Václav Havel's take on Faust becomes a metaphor for his mistrust of dogma

Conceived in the early 1980s while its author served time in prison for his political views, Václav Havel's Temptation manipulates the legend of Faust into a metaphor for the writer's mistrust of dogma and absolutism. The play centers on one Dr. Henry Foustka (Daveed Diggs), who works as a scientist at a government-funded institute by day and dabbles in the occult by night. When a strange cripple, Fistula (Dawn Scott), hobbles up to Foustka's house one evening offering to enhance the scientist's knowledge and power, Foustka tries in vain to resist the overtures but eventually succumbs to their appeal. Unfortunately for Foustka, the visitor turns out to be not quite what she seems. According to Charles Marowitz, who directed a production of Temptation at the Czech Republic's National Theater in 2004, Havel wrote the play in just 10 feverish days.
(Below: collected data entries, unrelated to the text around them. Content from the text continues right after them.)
/-! One step each, from 95_test_vectors Part 2, V46 -/

/-- V46-1 (R320). -/
theorem test_v46_1 : ends (step (start 0 [0xC3, 0x00, 0x80])) (fun t => t.pc == 0x8000 && t.cycles == 10) = true := by decide

/-- V46-2 (R321): JP Z taken. -/
theorem test_v46_2 : ends (step { start 0 [0xCA, 0x34, 0x12] with main.f := 0x40 }) (fun t => t.pc == 0x1234 && t.cycles == 10) = true := by decide

/-- V46-3 (R321): not taken: still 10 T. -/
theorem test_v46_3 : ends (step { start 0 [0xCA, 0x34, 0x12] with main.f := 0x00 }) (fun t => t.pc == 0x0003 && t.cycles == 10) = true := by decide

/-- V46-4 (R321): JP PO taken (PV = 0). -/
theorem test_v46_4 : ends (step { start 0 [0xE2, 0x00, 0x20] with main.f := 0x00 }) (fun t => t.pc == 0x2000 && t.cycles == 10) = true := by decide

/-- V46-5 (R322): JR to itself. -/
theorem test_v46_5 : ends (step (start 0 [0x18, 0xFE])) (fun t => t.r == 0x01 && t.cycles == 12) = true := by decide

/-- V46-6 (R322): forward 127. -/
theorem test_v46_6 : ends (step (start 0x0100 [0x18, 0x7F])) (fun t => t.pc == 0x0181 && t.cycles == 12) = true := by decide

/-- V46-7 (R323): JR NC taken. -/
theorem test_v46_7 : ends (step { start 0x0100 [0x30, 0x10] with main.f := 0x00 }) (fun t => t.pc == 0x0112 && t.cycles == 12) = true := by decide

/-- V46-8 (R323): JR C not taken. -/
theorem test_v46_8 : ends (step { start 0x0100 [0x38, 0x10] with main.f := 0x00 }) (fun t => t.pc == 0x0102 && t.cycles == 7) = true := by decide

/-- V46-10 (R324): B = 0 -> 0xFF, taken. -/
theorem test_v46_10 : ends (step { start 0 [0x10, 0xFE] with main.b := 0x00 }) (fun t => t.main.b == 0xFF && t.cycles == 13) = true := by decide

/-- V46-11 (R325). -/
theorem test_v46_11 : ends (step { start 0 [0xE9] with main.h := 0x40, main.l := 0x00 })
    (fun t => t.pc == 0x4000 && t.cycles == 4) = true := by
  decide

/-- V46-12 (R326). -/
theorem test_v46_12 : ends (step { start 0 [0xFD, 0xE9] with iy := 0x1234 }) (fun t => t.pc == 0x1234 && t.cycles == 8) = true := by decide

/-- V46-13 (R327). -/
theorem test_v46_13 : ends (step { start 0x0100 [0xCD, 0x00, 0x10] with sp := 0xDFF0 })
    (fun t => t.read8 0xDFEE == 0x03 && t.read8 0xDFEF == 0x01 && t.pc == 0x1000 && t.cycles == 17) = true := by
  decide

/-- V46-14 (R328): CALL M taken. -/
theorem test_v46_14 : ends (step { start 0 [0xFC, 0x00, 0x20] with main.f := 0x80, sp := 0xD000 })
    (fun t => t.read8 0xCFFE == 0x03 && t.pc == 0x2000 && t.sp == 0xCFFE && t.cycles == 17) = true := by
  decide

/-- V46-15 (R328): CALL NZ not taken: no push. -/
theorem test_v46_15 : ends (step { start 0 [0xC4, 0x00, 0x20] with main.f := 0x40, sp := 0xD000 })
    (fun t => t.pc == 0x0003 && t.cycles == 10) = true := by
  decide

/-- V46-16 (R329). -/
theorem test_v46_16 : ends (step { poke [(0xDFEE, [0x03, 0x01])] (start 0 [0xC9]) with sp := 0xDFEE })
    (fun t => t.pc == 0x0103 && t.sp == 0xDFF0 && t.cycles == 10) = true := by
  decide

/-- V46-17 (R330): RET NZ not taken. -/
theorem test_v46_17 : ends (step { start 0 [0xC0] with main.f := 0x40, sp := 0xDFEE }) (fun t => t.pc == 0x0001 && t.cycles == 5) = true := by decide

/-- V46-18 (R330): RET C taken. -/
theorem test_v46_18 : ends (step { poke [(0xDFEE, [0x00, 0x30])] (start 0 [0xD8]) with main.f := 0x01, sp := 0xDFEE })
    (fun t => t.pc == 0x3000 && t.sp == 0xDFF0 && t.cycles == 11) = true := by
  decide

/-- V46-19 (R331). -/
theorem test_v46_19 : ends (step { poke [(0xDFEE, [0x03, 0x01])] (start 0 [0xED, 0x4D]) with ctl.iff1 := false, ctl.iff2 := true, sp := 0xDFEE })
    (fun t => t.pc == 0x0103 && t.sp == 0xDFF0 && t.ctl.iff1 && t.cycles == 14) = true := by
  decide

/-- V46-20 (R332). -/
theorem test_v46_20 : ends (step { poke [(0xDFEE, [0x34, 0x12])] (start 0 [0xED, 0x45]) with ctl.iff1 := false, ctl.iff2 := true, sp := 0xDFEE })
    (fun t => t.pc == 0x1234 && t.sp == 0xDFF0 && t.ctl.iff1 && t.cycles == 14) = true := by
  decide

/-- V46-21 (R333). -/
theorem test_v46_21 : ends (step { start 0x0123 [0xFF] with sp := 0xD000 })
    (fun t => t.read8 0xCFFE == 0x24 && t.read8 0xCFFF == 0x01 && t.pc == 0x0038 && t.cycles == 11) = true := by
  decide

/-- V46-22 (R333): RST 0x10 leaves IFF unchanged. -/
theorem test_v46_22 : ends (step { start 0 [0xD7] with sp := 0xD000, ctl.iff1 := true, ctl.iff2 := true })
    (fun t => t.read8 0xCFFE == 0x01 && t.pc == 0x0010 && t.sp == 0xCFFE && t.cycles == 11) = true := by
  decide

/-- V46-23 (R322): backward 128 wraps to 0xFF92. -/
theorem test_v46_23 : ends (step (start 0x0010 [0x18, 0x80])) (fun t => t.pc == 0xFF92 && t.cycles == 12) = true := by decide

/-! One step each, from 95_test_vectors Part 2, V47 -/

/-- V47-1 (R352): port 0x12DC; F unchanged. -/
theorem test_v47_1 : ends (step { start 0 [0xDB, 0xDC] with io.answers := [0xFF], main.a := 0x12, main.f := 0x00 })
    (fun t => t.main.a == 0xFF && t.pc == 0x0002 && t.cycles == 11) = true := by
  decide

/-- V47-2 (R353). -/
theorem test_v47_2 : ends (step { start 0 [0xED, 0x78] with io.answers := [0x80], main.b := 0x00, main.c := 0xBF, main.f := 0x01 })
    (fun t => t.main.a == 0x80 && t.main.f == 0x81 && t.cycles == 12) = true := by
  decide

/-- V47-3 (R353): IN B,(C) of 0: Z, PV. -/
theorem test_v47_3 : ends (step { start 0 [0xED, 0x40] with io.answers := [0x00], main.b := 0x00, main.c := 0xDC })
    (fun t => t.main.f == 0x44 && t.pc == 0x0002 && t.cycles == 12) = true := by
  decide

/-- V47-4 (R354): IN (C): only F changes. -/
theorem test_v47_4 : ends (step { start 0 [0xED, 0x70] with io.answers := [0x00], main.b := 0x00, main.c := 0xDD, main.f := 0x01 })
    (fun t => t.main.f == 0x45 && t.pc == 0x0002 && t.cycles == 12) = true := by
  decide

/-- V47-5 (R355). -/
theorem test_v47_5 : ends (step { start 0 [0xD3, 0x7F] with main.a := 0x9F })
    (fun t => t.io.trace == [.write 0x9F7F 0x9F] && t.pc == 0x0002 && t.cycles == 11) = true := by
  decide

/-- V47-6 (R356). -/
theorem test_v47_6 : ends (step { start 0 [0xED, 0x79] with main.b := 0x00, main.c := 0xBE, main.a := 0x3F })
    (fun t => t.io.trace == [.write 0x00BE 0x3F] && t.pc == 0x0002 && t.cycles == 12) = true := by
  decide

/-- V47-7 (R356): OUT (C),B sends the port high byte. -/
theorem test_v47_7 : ends (step { start 0 [0xED, 0x41] with main.b := 0x12, main.c := 0xBE })
    (fun t => t.io.trace == [.write 0x12BE 0x12] && t.pc == 0x0002 && t.cycles == 12) = true := by
  decide

/-- V47-8 (R357). -/
theorem test_v47_8 : ends (step { start 0 [0xED, 0x71] with main.b := 0x00, main.c := 0xBE })
    (fun t => t.io.trace == [.write 0x00BE 0x00] && t.pc == 0x0002 && t.cycles == 12) = true := by
  decide

/-! One step each, from 95_test_vectors Part 2, V48 -/

/-- V48-1 (R370). -/
theorem test_v48_1 : ends (step (start 0 [0x00])) (fun t => t.pc == 0x0001 && t.cycles == 4) = true := by decide

/-- V48-3 (R372). -/
theorem test_v48_3 : ends (step { start 0 [0xF3] with ctl.iff1 := true, ctl.iff2 := true })
    (fun t => !t.ctl.iff1 && !t.ctl.iff2 && t.cycles == 4) = true := by
  decide

/-- V48-4 (R373). -/
theorem test_v48_4 : ends (step (start 0 [0xFB])) (fun t => t.ctl.iff1 && t.ctl.iff2 && t.ctl.eiDefer && t.cycles == 4) = true := by decide

/-- V48-5 (R374). -/
theorem test_v48_5 : ends (step { start 0 [0xED, 0x46] with ctl.im := .mode1 })
    (fun t => t.ctl.im == .mode0 && t.pc == 0x0002 && t.cycles == 8) = true := by
  decide

/-- V48-7 (R375). -/
theorem test_v48_7 : ends (step (start 0 [0xED, 0x56])) (fun t => t.ctl.im == .mode1 && t.pc == 0x0002 && t.cycles == 8) = true := by decide

/-- V48-8 (R376): duplicate of IM 2. -/
theorem test_v48_8 : ends (step (start 0 [0xED, 0x7E])) (fun t => t.ctl.im == .mode2 && t.pc == 0x0002 && t.cycles == 8) = true := by decide

/-- V48-9 (R377): undefined ED: 8 T no-op. -/
theorem test_v48_9 : ends (step (start 0 [0xED, 0x00])) (fun t => t.pc == 0x0002 && t.cycles == 8) = true := by decide

/-- V48-13 (R379): ignored prefix: LD A,n + 4 T. -/
theorem test_v48_13 : ends (step (start 0 [0xDD, 0x3E, 0x07])) (fun t => t.main.a == 0x07 && t.pc == 0x0003 && t.cycles == 11) = true := by decide

/-- V48-14 (R379): ignored prefix on JP. -/
theorem test_v48_14 : ends (step (start 0 [0xFD, 0xC3, 0x00, 0x80])) (fun t => t.pc == 0x8000 && t.cycles == 14) = true := by decide

/-- V48-15 (R379): INC B is not index-affected. -/
theorem test_v48_15 : ends (step { start 0 [0xDD, 0x04] with main.b := 0x01 })
    (fun t => t.main.b == 0x02 && t.pc == 0x0002 && t.cycles == 8) = true := by
  decide

/-! One step each, from 95_test_vectors Part 2, V60 -/

/-- V60-1 (R423): NMI: IFF2 <- IFF1, IFF1 <- 0, push 0x0000, PC = 0x0066. -/
theorem test_v60_1 : ends (step { start 0x0000 [0x00] with sp := 0xD000, ctl.iff1 := true, ctl.iff2 := true, ctl.nmiPending := true })
    (fun t => t.pc == 0x0066 && t.sp == 0xCFFE && !t.ctl.iff1 && t.cycles == 11) = true := by
  decide

/-- V60-2 (R423): NMI with IFF1 = 0: IFF2 becomes 0 (it copies IFF1). -/
theorem test_v60_2 : ends (step { start 0 [0x00] with sp := 0xD000, ctl.iff1 := false, ctl.iff2 := true, ctl.nmiPending := true })
    (fun t => t.pc == 0x0066 && t.sp == 0xCFFE && !t.ctl.iff2 && t.cycles == 11) = true := by
  decide

/-- V60-3 (R427): IM 1. -/
theorem test_v60_3 : ends (step { start 0 [0x00] with sp := 0xD000, ctl.iff1 := true, ctl.iff2 := true, ctl.im := .mode1, ctl.intPending := true })
    (fun t => t.pc == 0x0038 && t.sp == 0xCFFE && !t.ctl.iff1 && t.cycles == 13) = true := by
  decide

/-- V60-4 (R425): IM 2: vector word at 0xC1FF. -/
theorem test_v60_4 : ends (step { poke [(0xC1FF, [0x00, 0x30])] (start 0 [0x00]) with sp := 0xD000, ctl.iff1 := true, ctl.iff2 := true, ctl.im := .mode2, i := 0xC1, ctl.intPending := true })
    (fun t => t.pc == 0x3000 && t.sp == 0xCFFE && !t.ctl.iff1 && t.cycles == 19) = true := by
  decide

/-- V60-5 (R426): IM 0 with bus byte 0xFF = RST 0x38. -/
theorem test_v60_5 : ends (step { start 0 [0x00] with sp := 0xD000, ctl.iff1 := true, ctl.iff2 := true, ctl.im := .mode0, ctl.intPending := true })
    (fun t => t.pc == 0x0038 && t.sp == 0xCFFE && !t.ctl.iff1 && t.cycles == 13) = true := by
  decide

/-- V60-6 (R426): IM 0 with RST 0x10 on the bus. -/
theorem test_v60_6 : ends (step { start 0 [0x00] with sp := 0xD000, ctl.iff1 := true, ctl.iff2 := true, ctl.im := .mode0, ctl.intPending := true, params.busByte := 0xD7 })
    (fun t => t.pc == 0x0010 && t.sp == 0xCFFE && !t.ctl.iff1 && t.cycles == 13) = true := by
  decide

/-- V60-7 (R426, R402): IM 0 with a non-RST byte: refused; by rule R402 none of the step's effects are kept. -/
theorem test_v60_7 : ends (step { start 0 [0x00] with sp := 0xD000, ctl.iff1 := true, ctl.iff2 := true, ctl.im := .mode0, ctl.intPending := true, params.busByte := 0x00 })
    (fun t => t.refused && t.pc == 0 && t.ctl.intPending && t.cycles == 0) = true := by
  decide

/-- V60-8 (R411, R412): masked: the NOP executes and the request stays pending. -/
theorem test_v60_8 : ends (step { start 0 [0x00] with ctl.iff1 := false, ctl.im := .mode1, ctl.intPending := true })
    (fun t => t.pc == 0x0001 && t.cycles == 4) = true := by
  decide

/-- V60-11 (R413): NMI first; INT stays pending. -/
theorem test_v60_11 : ends (step { start 0 [0x00] with sp := 0xD000, ctl.iff1 := true, ctl.iff2 := true, ctl.im := .mode1, ctl.intPending := true, ctl.nmiPending := true })
    (fun t => t.pc == 0x0066 && t.sp == 0xCFFE && !t.ctl.iff1 && t.cycles == 11) = true := by
  decide

/-- V60-12 (R423, R428): halted core: the NMI pushes 0x0011 (after the HALT). -/
theorem test_v60_12 : ends (step { start 0x0011 [0x76] with ctl.halted := true, sp := 0xD000, ctl.nmiPending := true })
    (fun t => t.read8 0xCFFE == 0x11 && t.pc == 0x0066 && t.sp == 0xCFFE && t.cycles == 11) = true := by
  decide

/-- V60-14 (R378, R420): NMI pending before the lone prefix: it is accepted first (the prefix has not executed). -/
theorem test_v60_14 : ends (step { start 0x0000 [0xDD, 0xDD, 0x00] with sp := 0xD000, ctl.nmiPending := true })
    (fun t => t.pc == 0x0066 && t.sp == 0xCFFE && !t.ctl.nmiPending && t.cycles == 11) = true := by
  decide

/-- V60-15 (R378, R422): start at a boundary right after a lone prefix (PREFIX_DEFER = 1): the NMI waits; the DD executes. -/
theorem test_v60_15 : ends (step { start 0 [0xDD, 0xDD, 0x00] with sp := 0xD000, ctl.eiDefer := false, ctl.prefixDefer := true, ctl.nmiPending := true })
    (fun t => t.pc == 0x0001 && t.cycles == 4) = true := by
  decide

/-- V60-16 (R332, R423): RETN after an NMI taken with IFF1 = 1 restores IFF1 = 1. -/
theorem test_v60_16 : ends (step { poke [(0xCFFE, [0x34, 0x12])] (start 0 [0xED, 0x45]) with ctl.iff1 := false, ctl.iff2 := true, sp := 0xCFFE })
    (fun t => t.pc == 0x1234 && t.sp == 0xD000 && t.ctl.iff1 && t.cycles == 14) = true := by
  decide
/-! One iteration of the repeating block instructions, by hand from 42_block R214, with the data of V42-9 to V42-18 -/

/-- The first iteration of V42-9: no match, BC not 0, so CPIR goes back to its own first byte. -/
theorem test_cpir_repeats : ends (step { poke [(0xC000, [0x01, 0x02, 0x03, 0x04])] (start 0 [0xED, 0xB1]) with
      main.a := 0x03, main.h := 0xC0, main.c := 0x04 })
    (fun t => t.pc == 0 && t.main.c == 0x03 && t.main.l == 0x01 && t.cycles == 21) = true := by decide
It shows: Temptation is packed with unwieldy abstractions and dialogue so convoluted with clauses that even in translation, it's impossible at times to understand what the characters are saying. The inventive members of the Custom Made Theatre Company wrestle bravely with Havel's boa constrictor syntaxes, but superimposing yet another layer of meaning — the hard-line tenets of the current U.S. administration — upon the playwright's already heavy-handed interpolation of Faust further suffocates the flow.